The Foundry, with Ma-Yi Theater and Hip-Hop Theater Festival, organized a national delegation of 25 artists to go to Nairobi, Kenya for the 7th World Social Forum. Sixty-five thousand people from 132 countries hosted 1000+ workshops, panels, roundtables and other events to exchange, propose, debate, reflect on and forge new alliances in the creation of a more democratic and just world. The WSF is the largest assembly of civil society in the world, and in history; it makes space annually for growing progressive, effective, global conversation in which ‘another world’ is being imagined and built. As artists, we are committed to actively participating in this progressive discourse, and building a newly oriented relevancy for art and artists in the fabric of our future.
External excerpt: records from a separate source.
-- ==== Sys2Proof/Tests/Slice0.lean ====
section
/-! SUPPORT. The model's own tests: ill-formed terms refused, words written out from the spec's encodings, the spec's own
vectors (95_test_vectors.md), one step of each instruction, and a witness for each statement that has hypotheses. -/

namespace Sys2Proof.Tests

open Sys2Proof.Machine

/-! WellFormed refuses an ill-formed term, one for each check. -/

theorem test_wf_op_zero : OpFields.wf { op := 0x0, rsv := 0, s := false, imm8 := 0 } = false := by decide
theorem test_wf_op_thirteen : OpFields.wf { op := 0xD, rsv := 0, s := false, imm8 := 0 } = false := by decide
theorem test_wf_rsv : OpFields.wf { op := 0x3, rsv := 1, s := false, imm8 := 0 } = false := by decide
theorem test_wf_s : OpFields.wf { op := 0xA, rsv := 0, s := true, imm8 := 0x03 } = false := by decide
theorem test_wf_imm8 : OpFields.wf { op := 0x9, rsv := 0, s := false, imm8 := 0x01 } = false := by decide
theorem test_wf_good : OpFields.wf { op := 0xB, rsv := 0, s := true, imm8 := 0 } = true := by decide
theorem test_wf_prefix : prefixOk 0b00100011 = false ∧ commandWf 0b00100011 = false := by decide
theorem test_wf_command : prefixOk 0x04 = true ∧ commandNamed 0x04 = false ∧ commandWf 0x04 = false := by decide

/-! Decoding: each constructor's word, bit by bit from R80 and R81 (OP RSV S IMM8), and R85's bytes (prefix, field). -/

theorem test_decode_line_controller :
    decode (.opw 0b0001_000_0_00000000) = .ok .cfgClkIdleLow ∧
    decode (.opw 0b0010_000_0_00000000) = .ok .cfgDataReleased ∧
    decode (.opw 0b0011_000_0_00000000) = .ok .clkHigh ∧ decode (.opw 0b0100_000_0_00000000) = .ok .clkLow ∧
    decode (.opw 0b0101_000_0_00000000) = .ok .dataPullLow ∧
    decode (.opw 0b0110_000_0_00000000) = .ok .dataRelease ∧
    decode (.opw 0b0111_000_0_00000000) = .ok .sampleData := by decide

theorem test_decode_transaction :
    decode (.opw 0b1000_000_0_00000000) = .ok .delayUnit ∧ decode (.opw 0b1001_000_0_00000000) = .ok .start ∧
    decode (.opw 0b1010_000_0_00011110) = .ok (.sendCmd 0x1E) ∧
    decode (.opw 0b1011_000_0_00000000) = .ok (.readByte false) ∧
    decode (.opw 0b1011_000_1_00000000) = .ok (.readByte true) ∧
    decode (.opw 0b1100_000_0_10000101) = .ok (.measure 0x85) := by decide

theorem test_decode_commands :
    decode (.cmd 0b000_00011) = .ok .cmdMeasureT ∧ decode (.cmd 0b000_00101) = .ok .cmdMeasureRh ∧
    decode (.cmd 0b000_00111) = .ok .cmdReadStatus ∧ decode (.cmd 0b000_00110) = .ok .cmdWriteStatus ∧
    decode (.cmd 0b000_11110) = .ok .cmdSoftReset ∧ decode (.cmd 0b001_00011) = .error .unknownCommand := by decide

/-- V4 to V10: rejected words, one for each condition of R83 and the assigned numbers' edges. -/
theorem test_decode_rejects :
    decode (.opw 0x0000) = .error .reservedOp ∧ decode (.opw 0xD000) = .error .reservedOp ∧
    decode (.opw 0xE000) = .error .reservedOp ∧ decode (.opw 0xF000) = .error .reservedOp ∧
    decode (.opw 0x9001) = .error .unusedImm8 ∧ decode (.opw 0xB001) = .error .unusedImm8 ∧
    decode (.opw 0x1001) = .error .unusedImm8 ∧ decode (.opw 0xA103) = .error .unusedS ∧
    decode (.opw 0x3200) = .error .reservedBits ∧ decode (.opw 0xB800) = .error .reservedBits := by decide

theorem test_decode_table_word :
    decodeTableWord 16 0xA003 = some (.sendCmd 0x03) ∧ decodeTableWord 8 0x1E = some .cmdSoftReset ∧
    decodeTableWord 16 0xD000 = none ∧ decodeTableWord 8 0x23 = none := by decide

/-! Calibration: V30 to V36. -/

theorem test_v30_to_v35 :
    delayCount 1000 16000000 4 = 4 ∧ delayCount 1000 12000000 3 = 4 ∧ delayCount 1000 20000000 3 = 7 ∧
    delayCount 1000 1000000 4 = 1 ∧ delayCount 1 1000000 1 = 1 ∧ delayCount 65535 1000000000 1 = 65535 := by decide

theorem test_v35_accepted :
    (Config.ofParams? { tUnitNs := 65535, fCpuHz := 1000000000, cyclesPerIter := 1 }).map calibrate = some 0xFFFF := by
  decide

theorem test_v36_refused :
    Config.ofParams? { tUnitNs := 65536, fCpuHz := 1000000000, cyclesPerIter := 1 } = none := by decide

/-- R5: a bound of 0 and two equal request codes are no configuration. -/
theorem test_ill_formed_configurations :
    Config.ofParams? { readyBound := .samples 0 } = none ∧ Config.ofParams? { cyclesPerIter := 0 } = none ∧
    Config.ofParams? { reqGetHum := 0 } = none ∧ Config.ofParams? { reqCodeWidth := 2 } = none := by decide

/-! States for the tests. -/

/-- A board with both polls bounded and no external pull-up. -/
def bounded : Config := { params := { readyBound := .samples 2, convBound := .samples 2 } }

/-- A board with an external pull-up and unbounded polls. -/
def pulledUp : Config := { params := { extPullup := true } }

/-- Right after reset, on a given board, the sensor releasing. -/
def quiet (c : Config) : State :=
  { cfg := c, lines := resetLines, status := resetStatus, scratch := noScratch, seq := .idle, rdata := .unspecified
    result := .unspecified, dlyCount := calibrate c, port := resetPort
    env := { sensDrv := .release, agenda := [], inbox := [], readData := none, responses := [] }, fresh := 0 }

/-- Both lines configured, at given levels, the sensor at a given drive. -/
def ready (l : Lines) (d : Drive) (c : Config := {}) : State :=
  { quiet c with
    lines := l
    status := { resetStatus with
      clkCfg := true, dataCfg := true, clkCfgDone := true, dataCfgDone := true, ackBit := .val true, smpBit := .val false }
    rdata := .val 0x77, result := .val 0x5566
    env := { sensDrv := d, agenda := [], inbox := [], readData := none, responses := [] } }

/-- CLK low, DATA RELEASED. -/
def idleBus : Lines := { clkDir := .out, clkLvl := false, dataDir := .inp, dataPue := true }

/-- CLK low, DATA DRIVEN_LOW. -/
def drivenBus : Lines := { clkDir := .out, clkLvl := false, dataDir := .out, dataPue := false }

/-- An operation running at an index. -/
def running (op : Instr) (k : Nat) (sc : Scratch) (l : Lines) (d : Drive) (c : Config := {}) : State :=
  let s := ready l d c
  { s with status := { s.status with busy := true }, seq := .run op k .fresh, scratch := sc }

/-- A configuration operation at its completion step, the other one not yet issued. -/
def completing (op : Instr) : State :=
  { running op 2 noScratch idleBus .release with
    status := { resetStatus with
      busy := true, clkCfg := decide (op = .cfgClkIdleLow), dataCfg := decide (op = .cfgDataReleased) } }

/-- CMD and BITCNT held. -/
def sending (c : Byte) : Scratch := { cmd := some c, acc := none, bitCnt := some 0, pollCnt := none }

/-- ACC and BITCNT held. -/
def receiving (v : Byte) : Scratch := { cmd := none, acc := some v, bitCnt := some 0, pollCnt := none }

/-- What a step leaves of a state, where it answers one. -/
def after {α : Type} (r : Result) (f : State → α) : Option α :=
  match r with
  | .next s => some (f s)
  | _ => none

/-! One step of each instruction, the expected values from the rules' pseudocode. -/

/-- R100, R25: sub-step 2 turns CLK to an output and assigns CLKCFG, and the completion makes it read 1. -/
theorem test_cfgClkIdleLow :
    after (exec .cfgClkIdleLow { quiet {} with seq := .run .cfgClkIdleLow 1 .fresh }) (fun t => (t.lines.clkDir, t.status.clkCfg, clkCfgRead t.status))
      = some (.out, true, false) ∧
    after (exec .cfgClkIdleLow (completing .cfgClkIdleLow)) (fun t => (t.status.outcome, clkCfgRead t.status))
      = some (.ok, true) := by decide

/-- R101, R25: sub-step 2 enables the pull-up and assigns DATACFG, and the completion makes it read 1. -/
theorem test_cfgDataReleased :
    after (exec .cfgDataReleased { quiet {} with seq := .run .cfgDataReleased 1 .fresh }) (fun t => (t.lines.dataPue, t.status.dataCfg, dataCfgRead t.status))
      = some (true, true, false) ∧
    after (exec .cfgDataReleased (completing .cfgDataReleased)) (fun t => (t.status.outcome, dataCfgRead t.status))
      = some (.ok, true) := by decide

theorem test_clkHigh : after (exec .clkHigh (running .clkHigh 0 noScratch idleBus .release)) (fun t => t.lines.clkLvl)
    = some true := by decide

theorem test_clkLow :
    after (exec .clkLow (running .clkLow 0 noScratch { idleBus with clkLvl := true } .release)) (fun t => t.lines.clkLvl)
      = some false := by decide

/-- R102: the pull-up goes off before the line turns to output. -/
theorem test_dataPullLow :
    after (exec .dataPullLow (running .dataPullLow 0 noScratch idleBus .release)) (fun t => (t.lines.dataDir, t.lines.dataPue))
      = some (.inp, false) := by decide

/-- R103: the line turns to input before the pull-up goes on. -/
theorem test_dataRelease :
    after (exec .dataRelease (running .dataRelease 0 noScratch drivenBus .release)) (fun t => (t.lines.dataDir, t.lines.dataPue))
      = some (.inp, false) := by decide

/-- V19c, V19d. -/
theorem test_sampleData :
    after (exec .sampleData (running .sampleData 0 noScratch idleBus .low)) (fun t => t.status.smpBit) = some (.val false) ∧
    after (exec .sampleData (running .sampleData 0 noScratch idleBus .release)) (fun t => t.status.smpBit)
      = some (.val true) := by decide

/-- R123: nothing but SEQ changes at the delay. -/
theorem test_delayUnit :
    after (exec .delayUnit (running .delayUnit 0 noScratch idleBus .low)) (fun t => t.withSeq .idle)
      = some ((running .delayUnit 0 noScratch idleBus .low).withSeq .idle) := by decide

/-- R136: sub-step 4 pulls DATA low while CLK is high. -/
theorem test_start :
    after (exec .start (running .start 3 noScratch { idleBus with clkLvl := true, dataPue := false } .release))
      (fun t => (t.lines.clkLvl, t.lines.dataDir)) = some (true, .out) := by decide

/-- R141: the first bit of 0x80 is a 1; CMD and BITCNT are loaded with it. -/
theorem test_sendCmd_first_bit :
    after (exec (.sendCmd 0x80) (running (.sendCmd 0x80) 14 noScratch drivenBus .release))
      (fun t => (t.lines.dataDir, t.scratch.cmd, t.scratch.bitCnt)) = some (.inp, some 0x80, some 0) := by decide

/-- R142: a sample of 1 raises NACK at the ninth pulse's falling edge, which still happens. -/
theorem test_sendCmd_nack :
    after (exec (.sendCmd 0x03) { running (.sendCmd 0x03) 68 (sending 0) { idleBus with clkLvl := true } .release with
      status := { (ready idleBus .release).status with busy := true, smpBit := .val true, ackBit := .val false } })
      (fun t => (t.seq, t.lines.clkLvl, t.status.ackBit))
      = some (.run (.sendCmd 0x03) 68 (.raised .nack), false, .val true) := by decide

/-- R147: the accumulator shifts left and takes the sample in bit 0. -/
theorem test_readByte_shift :
    after (exec (.readByte true) { running (.readByte true) 4 (receiving 0xC1) idleBus .release with
      status := { (ready idleBus .release).status with busy := true, smpBit := .val true } })
      (fun t => (t.scratch.acc, t.scratch.bitCnt)) = some (some 0x83, some 1) := by decide

/-- R147: with s = 0 the engine's acknowledgment follows the 8th bit; with s = 1 it does not. -/
theorem test_readByte_ack :
    after (exec (.readByte false) (running (.readByte false) 41 (receiving 0) { idleBus with dataPue := false } .release))
      (fun t => t.lines.dataDir) = some .out ∧
    after (exec (.readByte true) (running (.readByte true) 41 (receiving 0) idleBus .release)) (fun t => t.lines.dataDir)
      = some .inp := by decide

/-- R171: the completion step writes RESULT = {hi, lo} and RDATA = lo. -/
theorem test_measure_result :
    after (exec (.measure 0x03) { running (.measure 0x03) 167 (receiving 0x34) idleBus .release with rdata := .val 0x12 })
      (fun t => (t.result, t.rdata, t.status.outcome)) = some (.val 0x1234, .val 0x34, .ok) := by decide +kernel

/-- R146: a conversion poll whose sample is high stays at its index and counts. -/
theorem test_measure_poll :
    after (exec (.measure 0x03) (running (.measure 0x03) 70 (sending 0) idleBus .release)) (fun t => (t.seq, t.scratch.pollCnt))
      = some (.run (.measure 0x03) 70 .looping, some 1) := by decide

/-- R85: each command byte is issued as the SEND_CMD of its byte. -/
theorem test_commands_issue :
    after (exec .cmdMeasureT (ready idleBus .release)) (fun t => t.seq) = some (.run (.sendCmd 0x03) 0 .fresh) ∧
    after (exec .cmdMeasureRh (ready idleBus .release)) (fun t => t.seq) = some (.run (.sendCmd 0x05) 0 .fresh) ∧
    after (exec .cmdReadStatus (ready idleBus .release)) (fun t => t.seq) = some (.run (.sendCmd 0x07) 0 .fresh) ∧
    after (exec .cmdWriteStatus (ready idleBus .release)) (fun t => t.seq) = some (.run (.sendCmd 0x06) 0 .fresh) ∧
    after (exec .cmdSoftReset (ready idleBus .release)) (fun t => t.seq) = some (.run (.sendCmd 0x1E) 0 .fresh) := by
  decide

/-! The port, the reset and the first instruction. -/

/-- V2: START right after reset is rejected with ILLEGAL = 1; OUTCOME stays NONE. -/
theorem test_v2 :
    after (step (State.reset.withFetchWord 16 0x9000)) (fun t => (t.seq, t.status.illegal, t.status.outcome))
      = some (.idle, true, .none) := by decide

/-- V1: CFG_CLK_IDLE_LOW is issued right after reset. -/
theorem test_v1 :
    after (step (State.reset.withFetchWord 16 0x1000)) (fun t => (t.seq, t.status.busy, t.status.illegal))
      = some (.run .cfgClkIdleLow 0 .fresh, true, false) := by decide

/-- V13: any word written while busy sets ILLEGAL, and the running MEASURE stays where it is. -/
theorem test_v13 :
    after (portWrite 0 2 0x0000 (running (.measure 0x03) 5 noScratch idleBus .release)) (fun t => (t.seq, t.status.illegal))
      = some (.run (.measure 0x03) 5 .fresh, true) := by decide

/-- V15: OPW reads 0 and starts nothing; CAL reads the count. -/
theorem test_v15 :
    after (portRead 0 2 (ready idleBus .release)) (fun t => (t.env.readData, t.seq)) = some (some 0x0000, .idle) ∧
    after (portRead 5 2 (ready idleBus .release)) (fun t => t.env.readData) = some (some 0x0004) := by decide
January 20-25th: Nairobi, Kenya
Tracey Scott Wilson
Kelly Zen-Yie Tsai
About The WSF
The World Social Forum, begun in 2001, annually brings together several thousand people from the growing global justice movement who come to exchange, refine and propose alternative systemic practices and strategies, and inform each other about other movements from across the world that are speaking to and alongside their particular issues. The WSF provides an open space for big ideas and proposals to be imagined and strategized. The intention is to make it possible for people to think together on a globalized basis about the connection between local and international issues and to make room – in greater depth each year – for the creation of innovative alternatives to the dominant “common sense” of free-market culture or neoliberalism that positions the protection of capital over people.
The Forum is itself a process, whose objective is to allow for horizontal activism, for an ecology of approaches to building “another world” and to make room for a global civil society to emerge as a new political actor, autonomous of political parties or governments.
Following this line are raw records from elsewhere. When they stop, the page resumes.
-- ==== Sys2Proof/Machine/Control.lean ====
section
/-! DEFINITION. The control commands (44_control.md): NOP (R126), SOFT_RESET (R127), CLR_ERR (R128). -/

namespace Sys2Proof.Machine

/-- What SOFT_RESET commits (R127): the control state to its reset values; FREQ, NODE, CODE, BITMEM and IRQ_EN keep
theirs. -/
def State.softReset (s : State) : State :=
  { s with
    cmd := { s.cmd with lastCmd := 0 }
    tree := .reset
    dec := .reset
    ptr := .reset
    error := .reset
    irq := { s.irq with done := false } }

/-- NOP (R126). -/
def execNop (s : State) : Host.Outcome State Fault Refusal := answer (.ok s) s

/-- SOFT_RESET (R127). -/
def execSoftReset (s : State) : Host.Outcome State Fault Refusal := answer (.ok s.softReset) s

/-- CLR_ERR (R128). -/
def execClrErr (s : State) : Host.Outcome State Fault Refusal := answer (.ok s.clearError) s

end Sys2Proof.Machine
end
In addition to the annual global forum, the WSF has prompted the organizing of hundreds of local, regional, national social forums across the world organized under the WSF principles and methodology. The goal of these multiple, simultaneous forums is to decentralize and allow far more people to engage in the open forum atmosphere of the WSF process. All of the various social forums in this mold include international attendees and are in no way specifically focused on the problems of a single region of country. The first social forum in the U.S. was The Boston Social Forum in July 2004. And in July 2007, the very first national US Social Forum will be hosted in Atlanta.
April 14, 2007 : The Foundry, Ma-yi Theatre and Hip Hop Theatre Festival hosted a dialogue open to the public as a report back to the wider community about the WSF and the place for artists in its ongoing global process. This event was also held to explore building a delegation of artists to attend the first US Social Forum to held in Atlanta in July.
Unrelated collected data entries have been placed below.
@[simp] theorem State.clearError_cmd : (s.clearError).cmd = s.cmd := rfl
@[simp] theorem State.clearError_tree : (s.clearError).tree = s.tree := rfl
@[simp] theorem State.clearError_dec : (s.clearError).dec = s.dec := rfl
@[simp] theorem State.clearError_ptr : (s.clearError).ptr = s.ptr := rfl
@[simp] theorem State.clearError_error : (s.clearError).error = .reset := rfl
@[simp] theorem State.clearError_irq : (s.clearError).irq = s.irq := rfl
@[simp] theorem State.clearError_mem : (s.clearError).mem = s.mem := rfl
@[simp] theorem State.clearError_params : (s.clearError).params = s.params := rfl
@[simp] theorem State.clearError_env : (s.clearError).env = s.env := rfl
@[simp] theorem State.clearError_freqRead (k' : Symbol) : (s.clearError).freqRead k' = s.freqRead k' := rfl
@[simp] theorem State.clearError_nodeRead (n' : Nat) : (s.clearError).nodeRead n' = s.nodeRead n' := rfl
@[simp] theorem State.clearError_codeRead (k' : Symbol) : (s.clearError).codeRead k' = s.codeRead k' := rfl
@[simp] theorem State.clearError_bitRead (j' : Nat) : (s.clearError).bitRead j' = s.bitRead j' := rfl
@[simp] theorem State.clearError_bitmemBits : (s.clearError).bitmemBits = s.bitmemBits := rfl

@[simp] theorem State.complete_cmd : (s.complete).cmd = ⟨false, 0, s.cmd.lastCmd⟩ := rfl
@[simp] theorem State.complete_tree : (s.complete).tree = s.tree := rfl
@[simp] theorem State.complete_dec : (s.complete).dec = s.dec := rfl
@[simp] theorem State.complete_ptr : (s.complete).ptr = s.ptr := rfl
@[simp] theorem State.complete_error : (s.complete).error = s.error := rfl
@[simp] theorem State.complete_irq : (s.complete).irq = ⟨true, s.irq.doneIe, s.irq.errIe⟩ := rfl
@[simp] theorem State.complete_mem : (s.complete).mem = s.mem := rfl
@[simp] theorem State.complete_params : (s.complete).params = s.params := rfl
@[simp] theorem State.complete_env : (s.complete).env = s.env := rfl
@[simp] theorem State.complete_freqRead (k' : Symbol) : (s.complete).freqRead k' = s.freqRead k' := rfl
@[simp] theorem State.complete_nodeRead (n' : Nat) : (s.complete).nodeRead n' = s.nodeRead n' := rfl
@[simp] theorem State.complete_codeRead (k' : Symbol) : (s.complete).codeRead k' = s.codeRead k' := rfl
@[simp] theorem State.complete_bitRead (j' : Nat) : (s.complete).bitRead j' = s.bitRead j' := rfl
@[simp] theorem State.complete_bitmemBits : (s.complete).bitmemBits = s.bitmemBits := rfl

@[simp] theorem State.drop_cmd : (s.drop).cmd = s.cmd := rfl
@[simp] theorem State.drop_tree : (s.drop).tree = s.tree := rfl
@[simp] theorem State.drop_dec : (s.drop).dec = s.dec := rfl
@[simp] theorem State.drop_ptr : (s.drop).ptr = s.ptr := rfl
@[simp] theorem State.drop_error : (s.drop).error = ⟨s.error.err, s.error.code, s.error.info, true⟩ := rfl
@[simp] theorem State.drop_irq : (s.drop).irq = s.irq := rfl
@[simp] theorem State.drop_mem : (s.drop).mem = s.mem := rfl
@[simp] theorem State.drop_params : (s.drop).params = s.params := rfl
@[simp] theorem State.drop_env : (s.drop).env = s.env := rfl
@[simp] theorem State.drop_freqRead (k' : Symbol) : (s.drop).freqRead k' = s.freqRead k' := rfl
@[simp] theorem State.drop_nodeRead (n' : Nat) : (s.drop).nodeRead n' = s.nodeRead n' := rfl
@[simp] theorem State.drop_codeRead (k' : Symbol) : (s.drop).codeRead k' = s.codeRead k' := rfl
@[simp] theorem State.drop_bitRead (j' : Nat) : (s.drop).bitRead j' = s.bitRead j' := rfl
@[simp] theorem State.drop_bitmemBits : (s.drop).bitmemBits = s.bitmemBits := rfl

@[simp] theorem State.softReset_cmd : (s.softReset).cmd = ⟨s.cmd.busy, s.cmd.pending, 0⟩ := rfl
@[simp] theorem State.softReset_tree : (s.softReset).tree = .reset := rfl
@[simp] theorem State.softReset_dec : (s.softReset).dec = .reset := rfl
@[simp] theorem State.softReset_ptr : (s.softReset).ptr = .reset := rfl
@[simp] theorem State.softReset_error : (s.softReset).error = .reset := rfl
@[simp] theorem State.softReset_irq : (s.softReset).irq = ⟨false, s.irq.doneIe, s.irq.errIe⟩ := rfl
@[simp] theorem State.softReset_mem : (s.softReset).mem = s.mem := rfl
@[simp] theorem State.softReset_params : (s.softReset).params = s.params := rfl
@[simp] theorem State.softReset_env : (s.softReset).env = s.env := rfl
@[simp] theorem State.softReset_freqRead (k' : Symbol) : (s.softReset).freqRead k' = s.freqRead k' := rfl
@[simp] theorem State.softReset_nodeRead (n' : Nat) : (s.softReset).nodeRead n' = s.nodeRead n' := rfl
@[simp] theorem State.softReset_codeRead (k' : Symbol) : (s.softReset).codeRead k' = s.codeRead k' := rfl
@[simp] theorem State.softReset_bitRead (j' : Nat) : (s.softReset).bitRead j' = s.bitRead j' := rfl
@[simp] theorem State.softReset_bitmemBits : (s.softReset).bitmemBits = s.bitmemBits := rfl

@[simp] theorem State.freqWrite_cmd (k : Symbol) (v : Word) : (s.freqWrite k v).cmd = s.cmd := rfl
@[simp] theorem State.freqWrite_tree (k : Symbol) (v : Word) : (s.freqWrite k v).tree = s.tree := rfl
@[simp] theorem State.freqWrite_dec (k : Symbol) (v : Word) : (s.freqWrite k v).dec = s.dec := rfl
@[simp] theorem State.freqWrite_ptr (k : Symbol) (v : Word) : (s.freqWrite k v).ptr = s.ptr := rfl
@[simp] theorem State.freqWrite_error (k : Symbol) (v : Word) : (s.freqWrite k v).error = s.error := rfl
@[simp] theorem State.freqWrite_irq (k : Symbol) (v : Word) : (s.freqWrite k v).irq = s.irq := rfl
@[simp] theorem State.freqWrite_mem (k : Symbol) (v : Word) : (s.freqWrite k v).mem = ⟨s.mem.freq.write k.toNat v, s.mem.node, s.mem.code, s.mem.bitmem⟩ := rfl
@[simp] theorem State.freqWrite_params (k : Symbol) (v : Word) : (s.freqWrite k v).params = s.params := rfl
@[simp] theorem State.freqWrite_env (k : Symbol) (v : Word) : (s.freqWrite k v).env = s.env := rfl
@[simp] theorem State.freqWrite_nodeRead (k : Symbol) (v : Word) (n' : Nat) : (s.freqWrite k v).nodeRead n' = s.nodeRead n' := rfl
@[simp] theorem State.freqWrite_codeRead (k : Symbol) (v : Word) (k' : Symbol) : (s.freqWrite k v).codeRead k' = s.codeRead k' := rfl
@[simp] theorem State.freqWrite_bitRead (k : Symbol) (v : Word) (j' : Nat) : (s.freqWrite k v).bitRead j' = s.bitRead j' := rfl
@[simp] theorem State.freqWrite_bitmemBits (k : Symbol) (v : Word) : (s.freqWrite k v).bitmemBits = s.bitmemBits := rfl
Our special guest for the evening was Madhusree Dutta, a Indian filmmaker and theatre director, who was a principal organizer of arts and culture inclusion at the 2004 WSF in Mumbai, which included 8 stages, 3 exhibition halls (5000 sq m), 2 1000-seat cinemas, as well as roving guerilla performances and pop up shows that took over various WSF meeting spaces. The Mumbai Forum was directly responsible for the incredible inclusion of art and artists in the following year’s WSF in Brazil.
American Theatre Magazine convened WSF delegates Elizabeth Streb, Lloyd Suh, Talvin Wilks, Tracy Scott Wilson & Melanie Joseph to discuss their experience.
read full transcript
Streb: “I always think that if you’re in a discipline where you’re actually interested in inventing vocabulary — rather than forwarding or interpreting a tradition, or dealing with the 36 stories that seem to exist in the world. And you want to figure out, ‘well, there must be new stories to tell, I can’t believe there’s only 36’…I think part of it has to do with the discovery, allowing yourself to be able to not know, for a long long time, just not know… And that’s correlative to this whole World Social Forum process.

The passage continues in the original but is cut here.